### WHAT THE EXERCISE ASKS
Within the listing below, the lines to output run from the one containing "def State.ptpLost (s" through the one containing "let was := s.ptp.fresh"; copy them exactly and nothing else.

== Segment start ==

-- ==== Sys2Proof/Machine/AxSend.lean ====
section
/-! DEFINITION. The sending side of Axfer: tags, transactions, credits of remote moves (R297, R306–R309). -/
namespace Sys2Proof.Machine

/-- The next tag of a stream. -/
def State.takeTag (s : State) (stream : Nat) : Nat × State :=
  let t := SMap.get (fun _ => 0) stream s.rtags
  (t, { s with rtags := SMap.set (fun _ => 0) stream ((t + 1) % 4096) s.rtags })

/-- Send a transaction that is acknowledged end to end (R309). -/
def State.transact (s : State) (kind pos stream : Nat) (ctx : Option Ctx) (unit idx : Nat) (fields : List Nat)
    (data : List Byte) : State :=
  let (t, s) := s.takeTag stream
  let s := s.sendSlot kind pos stream t fields data
  { s with rtx := s.rtx ++ [⟨kind, pos, stream, t, ctx, unit, idx, s.gauge.ticks⟩] }

/-- Request credits: each channel has at most two pieces requested, or granted and unused, at once (R308). -/
def State.requestCredits (s : State) (x : Ctx) (unit : Nat) : Nat → State
  | 0 => s
  | n + 1 =>
    let mine := s.rchunks.filter fun c => c.ctx = x && c.unit = unit && !c.dead
    let ok := fun (c : RemChunk) => c.stage = 0 && (mine.filter fun d => d.mem = c.mem && d.stage != 0).length < 2
    match mine.find? ok with
    | none => s
    | some c =>
      let (t, s) := s.takeTag (ctxIni x)
      let s : State := { s with rchunks := updFirst (· = c) (fun d => { d with stage := 1, tag := t }) s.rchunks }
      (s.sendSlot 4 c.pos (ctxIni x) t [c.addr, c.kib] []).requestCredits x unit n

/-- The request that a grant answers: of those of the stream to that position and of that size the one with its tag, else with its
address, else the oldest (DEDUCED, notes/assumptions/52.md). -/
def State.requestOf (s : State) (pos stream tag addr kib : Nat) : Option RemChunk :=
  let l := s.rchunks.filter fun c => c.stage = 1 && c.pos = pos && ctxIni c.ctx = stream && c.kib = kib
  (l.find? fun c => c.tag = tag && c.addr = addr).or ((l.find? (·.addr = addr)).or l.head?)

/-- A grant reaches the sender; one for a command that has ended returns at once (R308). -/
def State.granted (s : State) (pos stream tag addr kib : Nat) : State :=
  match s.requestOf pos stream tag addr kib with
  | none => s
  | some c =>
    if c.dead then
      ({ s with rchunks := s.rchunks.erase c }).transact 6 pos stream none c.unit c.idx [c.addr, kib] []
    else { s with rchunks := updFirst (· = c) (fun d => { d with stage := 2, left := kib }) s.rchunks }.grantSync

/-- Spend k granted credits of a member's instruction; none when they are not there yet. -/
def State.spend (s : State) (x : Ctx) (unit idx mem k : Nat) : Option State :=
  match s.rchunks.find? fun c => c.ctx = x && c.unit = unit && c.idx = idx && c.mem = mem && !c.dead with
  | some c =>
    if c.stage = 2 && k ≤ c.left then
      let l := if c.left = k then s.rchunks.erase c else updFirst (· = c) (fun d => { d with left := c.left - k }) s.rchunks
      some (({ s with rchunks := l }).grantSync.requestCredits x unit 2)
    else none
  | none => none

/-- Return every unused credit of a context's command; what is only requested returns when it is granted (R308). -/
def State.returnUnused (s : State) (x : Ctx) : State :=
  let held := s.rchunks.filter fun c => c.ctx = x && c.stage = 2 && !c.dead
  let s := held.foldl (fun s c => s.transact 6 c.pos (ctxIni x) none c.unit c.idx [c.addr, c.left] []) s
  let rest := s.rchunks.filter fun (c : RemChunk) => !(c.ctx = x && c.stage != 1 && !c.dead)
  let s : State := { s with rchunks := rest.map fun (c : RemChunk) => if c.ctx = x then { c with dead := true } else c }
  s.grantSync

/-- Group remote writes of one member (address, length) into requests of at most 64 credits to one position. -/
def chunkWrites (x : Ctx) (unit idx mem : Nat) : List (Nat × Nat) → List RemChunk
  | [] => []
  | (a, n) :: t =>
    let pos := (a - 0x20000000000) / 0x10000000000
    let k := ceilDiv n 1024
    match chunkWrites x unit idx mem t with
    | [] => [⟨x, unit, idx, mem, pos, a % 2 ^ 28, k, 0, 0, false, 0⟩]
    | c :: r =>
      if c.pos = pos && c.kib + k ≤ 64 then { c with addr := a % 2 ^ 28, kib := c.kib + k } :: r
      else ⟨x, unit, idx, mem, pos, a % 2 ^ 28, k, 0, 0, false, 0⟩ :: c :: r

/-- A transaction of the context is in flight: of one instruction, or of any. -/
def State.inFlight (s : State) (x : Ctx) (idx : Option Nat) : Bool :=
  s.rtx.any fun t => t.ctx = some x && (match idx with | some i => t.idx = i | none => true)

end Sys2Proof.Machine
end

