/-- 0x0905: units 0–7 are the pulse outputs (EN, POLARITY, width), 8–15 the capture units (EN, SRC, EDGE, item, virtual
channel). -/
def callConfigurePulse (ini : Nat) (args : List Word) (s : State) : State :=
  let n := arg args 0
  if s.claimed uGauge then s.ret CLAIMED
  else if n < 8 then
    let w := arg args 3
    if 1 < arg args 1 || 1 < arg args 2 || w < 8 || nsPerS < w then s.ret RANGE
    else
      let (t, r) := (s.wr uGauge (0x304 + 8 * n) (w32 w)).pulseSet n (arg args 1 = 1) (arg args 2 = 1)
      if r = OK then t.ret OK else s.ret r
  else if n < 16 then
    if 1 < arg args 1 || 7 < arg args 2 || 3 < arg args 3 || 31 < arg args 4 || 15 < arg args 5 then s.ret RANGE
    else
      let v := arg args 1 * 2 ^ 31 + arg args 2 * 2 ^ 28 + arg args 3 * 2 ^ 26 + arg args 4 * 2 ^ 8 + arg args 5
      let (t, r) := s.captureSet (n - 8) (w32 v)
      t.ret r
  else s.ret RANGE
def execConfigurePulseOrCapture (ini : Nat) (args : List Word) (s : State) : Out := .next (callConfigurePulse ini args s)

/-! ### The time protocol (R467, R468) -/

/-- 0x0906: profile 0–2, transport 0–1, ports, roles, domain, log Sync interval, LOCK_NS, SLEW_LIMIT; no port disables
the stack. -/
def callConfigurePtp (ini : Nat) (args : List Word) (s : State) : State :=
  let log := sext 32 (arg args 5)
  if s.claimed uGauge then s.ret CLAIMED
  else if 2 < arg args 0 || 1 < arg args 1 || 15 < arg args 2 || 127 < arg args 4 || log < -7 || 4 < log then s.ret RANGE
  else
    let on := arg args 2 != 0
    let s : State := { s with ptp := ⟨on, args.take 8, 0, 0, 0, 0, 0⟩ }
    (s.setSync 0).ret OK
def execConfigureTimeProtocol (ini : Nat) (args : List Word) (s : State) : Out := .next (callConfigurePtp ini args s)

/-- The master is lost: HOLDOVER, which eight Syncs end (R468). -/
def State.ptpLost (s : State) : State :=
  if s.ptp.on && s.gSync != 0 then { s.setSync 2 with ptp := { s.ptp with good := 0, fresh := 0 } } else s

def execAnnounceTimeout (s : State) : Out := .next s.ptpLost

/-- The stack's best master is the one of this identity: from FREE it is acquired at once; a change of the best master
leads to HOLDOVER, and to ACQUIRING once 8 Syncs of the new one have been taken. -/
def State.ptpMaster (s : State) (id : Nat) : State :=
  let p := s.ptp
  if !p.on || p.master = id then s
  else if s.gSync = 0 then { s.setSync 3 with ptp := { p with master := id, good := 0, fresh := 8 } }
  else { s.setSync 2 with ptp := { p with master := id, good := 0, fresh := 0 } }

/-- The servo writes INCR within its bounds and starts a slew; its values are its own: free (R467). -/
def State.servo (s : State) : State :=
  let (a, s) := s.fresh
  let (b, s) := s.fresh
  (s.wr uGauge 0x110 (w32 (0x1FF00000 + a.toNat % 0x200001))).slewBy b

/-- The stack takes a Sync of its master with an offset and a path delay, 32-bit signed ns. -/
def State.ptpSync (s : State) (offset delay : Nat) : State :=
  let p := s.ptp
  if !p.on || p.master = 0 then s
  else
    let off := (sext 32 offset).natAbs
    let good := if off ≤ arg p.cfg 6 then p.good + 1 else 0
    let p := { p with offset := w32 offset, delay := w32 delay, good := good, fresh := min 8 (p.fresh + 1) }
    let was := s.ptp.fresh
    let s : State := { s with ptp := p }
    let s := if s.gSync = 2 && p.fresh = 8 then
        let s := if arg p.cfg 7 < off then s.post s.gaugeClient 0x0032 uGauge noQueue 0 offset (p.master % 2 ^ 32) else s
        { s.setSync 3 with ptp := { p with good := if was < 8 then 0 else good } }
      else if s.gSync = 3 && 16 ≤ good then s.setSync 1 else s
    if s.gSync = 2 then s else s.servo

/-- 0x0907: SYNC, master identity, offset, path delay; port states are the stack's: free. -/
def callReadPtp (s : State) : State :=
  let (w, s) := s.fresh
  s.ret OK [w32 s.gSync, w32 s.ptp.master, w32 (s.ptp.master / 2 ^ 32), s.ptp.offset, s.ptp.delay, w]
def execReadTimeProtocol (_ : Nat) (_ : List Word) (s : State) : Out := .next (callReadPtp s)

end Sys2Proof.Machine
end

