-- ==== Sys2Proof/Machine/MillLaw.lean ====
section
/-! DEFINITION. Mill loops and their laws: records, checks at load, handshake counts, loads (R168, R169, R200–R204,
R381–R385, R388–R393, R412). -/
namespace Sys2Proof.Machine

def OUTPUT_CLAIMED : Nat := 0x0180
def COEF_QUEUE_FULL : Nat := 0x0181
def LOAD_TOO_HIGH : Nat := 0x0182
def NO_FALLBACK : Nat := 0x0183
def ENC_BOUND : Nat := 0x0184
def LOOP_RUNNING : Nat := 0x0185

/-! ### Loop records (R412) -/

def MillSnap.init : MillSnap := ⟨0, 0, 0, [], [], []⟩
def MillLoop.init : MillLoop where
  main := []
  fb := []
  pendMain := none
  pendFb := none
  lregs := List.replicate 64 0
  work := []
  coef := []
  pend := []
  feed := []
  callN := 0
  stage := 0
  pos := 0
  snap := MillSnap.init
  prevTrig := none
  prevPulse := none
  stopping := false
  want := none
  frozen := none
  seq := 0
  held := 0
  inN := 0
  inAt := none
  misN := 0
  misAt := none
  faulted := false
  mout := 0

def State.loop (s : State) (l : Nat) : MillLoop := SMap.get (fun _ => MillLoop.init) l s.loops
def State.setLoop (s : State) (l : Nat) (x : MillLoop) : State := { s with loops := SMap.set (fun _ => MillLoop.init) l x s.loops }

def State.loopEn (s : State) (l : Nat) : Bool := s.flag (wLoop l) 0 31
def State.loopPrio (s : State) (l : Nat) : Nat := s.fld (wLoop l) 0 27 25
def State.loopCore (s : State) (l : Nat) : Nat := s.fld (wLoop l) 0 24 23
def State.loopGroup (s : State) (l : Nat) : Nat := s.fld (wLoop l) 0 22 20
def State.loopTrig (s : State) (l : Nat) : Nat := s.fld (wLoop l) 0 19 16
def State.loopDiv (s : State) (l : Nat) : Nat := s.fld (wLoop l) 0 15 8 + 1
def State.loopPhase (s : State) (l : Nat) : Nat := s.fld (wLoop l) 0 7 0
/-- The loop's LAW_QUEUE, when it has one. -/
def State.loopQueue (s : State) (l : Nat) : Option Nat := if s.flag (wLoop l) 4 31 then some (s.fld (wLoop l) 4 19 0) else none
def State.loopStateAddr (s : State) (l : Nat) : Nat := (s.rd (wLoop l) 8).toNat + 2 ^ 32 * s.fld (wLoop l) 12 15 0
def State.loopOwner (s : State) (l : Nat) : Nat := s.fld (wLoop l) 0x2C 11 0
def State.loopP (s : State) (l : Nat) : Nat := s.fld (wLoop l) 0x10 15 0

/-- The loops that have a record or a law. -/
def allLoops : List Nat := List.range 96

/-- An event of the Mill to the owning client of a loop (R396). -/
def State.millEvent (s : State) (l code d0 d1 : Nat) : State := s.post (s.loopOwner l) code uMill ((s.loopQueue l).getD noQueue) 0 d0 d1

/-- The same event to the owning clients of several loops, once each. -/
def State.millEvents (s : State) (ls : List Nat) (code d0 d1 : Nat) : State :=
  ((ls.map s.loopOwner).eraseDups).foldl (fun s c => s.post c code uMill noQueue 0 d0 d1) s

/-! ### Instruction fields (R201, R202) -/

def mD (w : Dword) : Nat := bits w 51 46
def mA (w : Dword) : Nat := bits w 45 40
def mB (w : Dword) : Nat := bits w 39 34
def mK (w : Dword) : Nat := bits w 33 26
def mE (w : Dword) : Nat := bits w 25 20
def mSel (w : Dword) : Nat := bits w 19 0
def mKind (w : Dword) : Nat := bits w 19 16
def mIdx (w : Dword) : Nat := bits w 15 0
/-- The order and the form of an SSTEP. -/
def mOrder (w : Dword) : Nat := bits w 4 0
def mComp (w : Dword) : Bool := bit w 5

/-- Handshakes of a law instruction (R201, R388). -/
def millHs (w : Dword) : Nat :=
  let n := mOrder w
  match wOp w with
  | 0xB0 => 8
  | 0xB1 => 12
  | 0xB2 => 4
  | 0xB3 => 4
  | 0xB4 => 3
  | 0xB5 => 3
  | 0xB6 => 3
  | 0xB7 => 4
  | 0xB8 => 14
  | 0xB9 => if mComp w then 8 * n + 12 else 4 * n * n + 8 * n + 12
  | 0xBA => 24
  | 0xBB => 10
  | 0xBC => 4 + 2 * (bits w 5 0 + 1)
  | 0x72 => 112
  | 0x73 => 112
  | _ => 1

/-- Instructions of the output part: up to the last MOUT (R386). -/
def outLen (law : List Dword) : Nat :=
  match (law.zipIdx.filter fun (w, _) => wOp w = 0xB1).getLast? with
  | some (_, i) => i + 1
  | none => 0
def hsSum (l : List Dword) : Nat := l.foldl (fun a w => a + millHs w) 0
/-- P: handshakes of the output part. -/
def lawP (law : List Dword) : Nat := hsSum (law.take (outLen law))
/-- F: handshakes of the segments, with a switch each (R388). -/
def lawF (law : List Dword) : Nat :=
  let t := law.drop (outLen law)
  (if outLen law = 0 then 0 else 24 + lawP law) + (if t.isEmpty then 0 else 24 + hsSum t)

/-- Encoder inputs that a law reads; PWM channels and transmit words that it writes. -/
def lawEncs (law : List Dword) : List Nat := (law.filter fun w => wOp w = 0xB0 && mKind w ≤ 1).map mIdx
def lawPwm (law : List Dword) : List Nat := (law.filter fun w => wOp w = 0xB1 && mKind w = 0).map mIdx
def lawTx (law : List Dword) : List Nat := (law.filter fun w => wOp w = 0xB1 && mKind w = 1).map mIdx

/-- Both laws of a loop, pending ones included. -/
def MillLoop.laws (x : MillLoop) : List Dword := x.main ++ x.fb ++ x.pendMain.getD [] ++ x.pendFb.getD []

/-- The loop that owns a PWM channel. -/
def State.pwmOwner (s : State) (c : Nat) : Option Nat := (s.loops.find? fun (_, x) => (lawPwm x.laws).contains c).map (·.1)
/-- The loops that read an encoder input. -/
def State.encReaders (s : State) (i : Nat) : List Nat := (s.loops.filter fun (_, x) => (lawEncs x.laws).contains i).map (·.1)

/-- A loop other than l that samples on another trigger than t reads an encoder input that l's laws read (R385, R400). -/
def State.encClash (s : State) (l t : Nat) : Bool :=
  s.loops.any fun (k, x) => k != l && s.loopTrig k != t && (lawEncs x.laws).any fun i => (lawEncs (s.loop l).laws).contains i

def encOff (i : Nat) : Nat := 0x1000 + 16 * i
/-- 0 off, 1 quadrature, 2 serial binary, 3 serial Gray. -/
def State.encMode (s : State) (i : Nat) : Nat := s.fld uMill (encOff i) 31 30
/-- Position bits of a serial input: BITS + 2 (R401, R413). -/
def State.encBits (s : State) (i : Nat) : Nat := s.fld uMill (encOff i) 27 22 + 3
/-- Ns that a read of a serial input takes; 0 for another input (R401). -/
def State.encReadNs (s : State) (i : Nat) : Nat :=
  if s.encMode i < 2 then 0
  else (s.encBits i + 1 + 6 * s.fld uMill (encOff i) 28 28) * (s.fld uMill (encOff i) 7 4 + 1) * 100 + s.fld uMill (encOff i) 21 16 * 25

/-! ### Checks at load (R171, R200, R203, R385) -/

/-- Register and coefficient ranges and codes of a MILL-class word (R200–R203). -/
def millFieldBad (w : Dword) : Bool :=
  let n := mOrder w
  match wOp w with
  | 0xB0 => 4 < mKind w
  | 0xB1 => 1 < mKind w
  | 0xB7 => 255 < mK w + 1
  | 0xB8 => 255 < mK w + 4 || 63 < mE w + 1
  | 0xB9 =>
    if mComp w then n = 0 || 16 < n || 255 < mK w + 2 * n || 63 < mE w + n - 1
    else n = 0 || 15 < n || 255 < mK w + n * n + 2 * n || 63 < mE w + n - 1
  | 0xBA => 255 < mK w + 4 || 63 < mE w + 1
  | 0xBB => bits w 7 0 = 0
  | 0xBC => 63 < mA w + bits w 5 0
  | _ => false

/-- An index that no input or output has (R385). -/
def millIndexBad (w : Dword) : Bool :=
  match wOp w with
  | 0xB0 => nth [32, 32, 256, 1024, 1] (mKind w) 0 ≤ mIdx w
  | 0xB1 => nth [48, 256] (mKind w) 0 ≤ mIdx w
  | _ => false

/-- A law may not hold the word, whatever its loop: R172 allows it not, or a field is out of range (R200, R204). -/
def lawWordBad (w : Dword) : Bool :=
  let op := wOp w
  !opcodes.contains op || op / 16 != wClass w || !opAllowed 4 op || wReserved w || millFieldBad w || (op = 0x73 && bit w 51) ||
    millIndexBad w || (op = 0xBC && decide (255 < bits w 19 12 + bits w 5 0))

/-- The first such word of a law, by its index. -/
def lawFirstBad : List Dword → Nat → Option Nat
  | [], _ => none
  | w :: t, i => if lawWordBad w then some i else lawFirstBad t (i + 1)

/-- The fault or status that a law's instruction is refused with in a loop, or 0. -/
def State.millWordFault (s : State) (l : Nat) (w : Dword) : Nat :=
  let op := wOp w
  let others := s.loops.filter fun (k, _) => k != l
  let c := s.loopOwner l
  let first := bits (s.cw c 5) 15 0
  if lawWordBad w then fOPCODE_INVALID
  else if op = 0xBC && s.loopStateAddr l = 0 then fOPCODE_INVALID
  else if op = 0xB1 && others.any (fun (_, x) => (if mKind w = 0 then lawPwm x.laws else lawTx x.laws).contains (mIdx w)) then OUTPUT_CLAIMED
  else if op = 0xB0 && mKind w ≤ 1 && others.any (fun (k, x) => s.loopTrig k != s.loopTrig l && (lawEncs x.laws).contains (mIdx w)) then ENC_BOUND
  else if op / 16 = 7 && !(first ≤ bits w 47 32 && bits w 47 32 < first + bits (s.cw c 5) 31 16) then fMARK_DENIED
  else 0

/-- The first refused instruction of a law: fault or status, and index. -/
def State.lawFault (s : State) (l : Nat) : List Dword → Nat → Nat × Nat
  | [], _ => (0, 0)
  | w :: t, i => let f := s.millWordFault l w; if f = 0 then s.lawFault l t (i + 1) else (f, i)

== Segment end ==

### TASK ANSWER
def State.ptpLost (s : State) : State :=
  if s.ptp.on && s.gSync != 0 then { s.setSync 2 with ptp := { s.ptp with good := 0, fresh := 0 } } else s

def execAnnounceTimeout (s : State) : Out := .next s.ptpLost

/-- The stack's best master is the one of this identity: from FREE it is acquired at once; a change of the best master
leads to HOLDOVER, and to ACQUIRING once 8 Syncs of the new one have been taken. -/
def State.ptpMaster (s : State) (id : Nat) : State :=
  let p := s.ptp
  if !p.on || p.master = id then s
  else if s.gSync = 0 then { s.setSync 3 with ptp := { p with master := id, good := 0, fresh := 8 } }
  else { s.setSync 2 with ptp := { p with master := id, good := 0, fresh := 0 } }

/-- The servo writes INCR within its bounds and starts a slew; its values are its own: free (R467). -/
def State.servo (s : State) : State :=
  let (a, s) := s.fresh
  let (b, s) := s.fresh
  (s.wr uGauge 0x110 (w32 (0x1FF00000 + a.toNat % 0x200001))).slewBy b

/-- The stack takes a Sync of its master with an offset and a path delay, 32-bit signed ns. -/
def State.ptpSync (s : State) (offset delay : Nat) : State :=
  let p := s.ptp
  if !p.on || p.master = 0 then s
  else
    let off := (sext 32 offset).natAbs
    let good := if off ≤ arg p.cfg 6 then p.good + 1 else 0
    let p := { p with offset := w32 offset, delay := w32 delay, good := good, fresh := min 8 (p.fresh + 1) }
    let was := s.ptp.fresh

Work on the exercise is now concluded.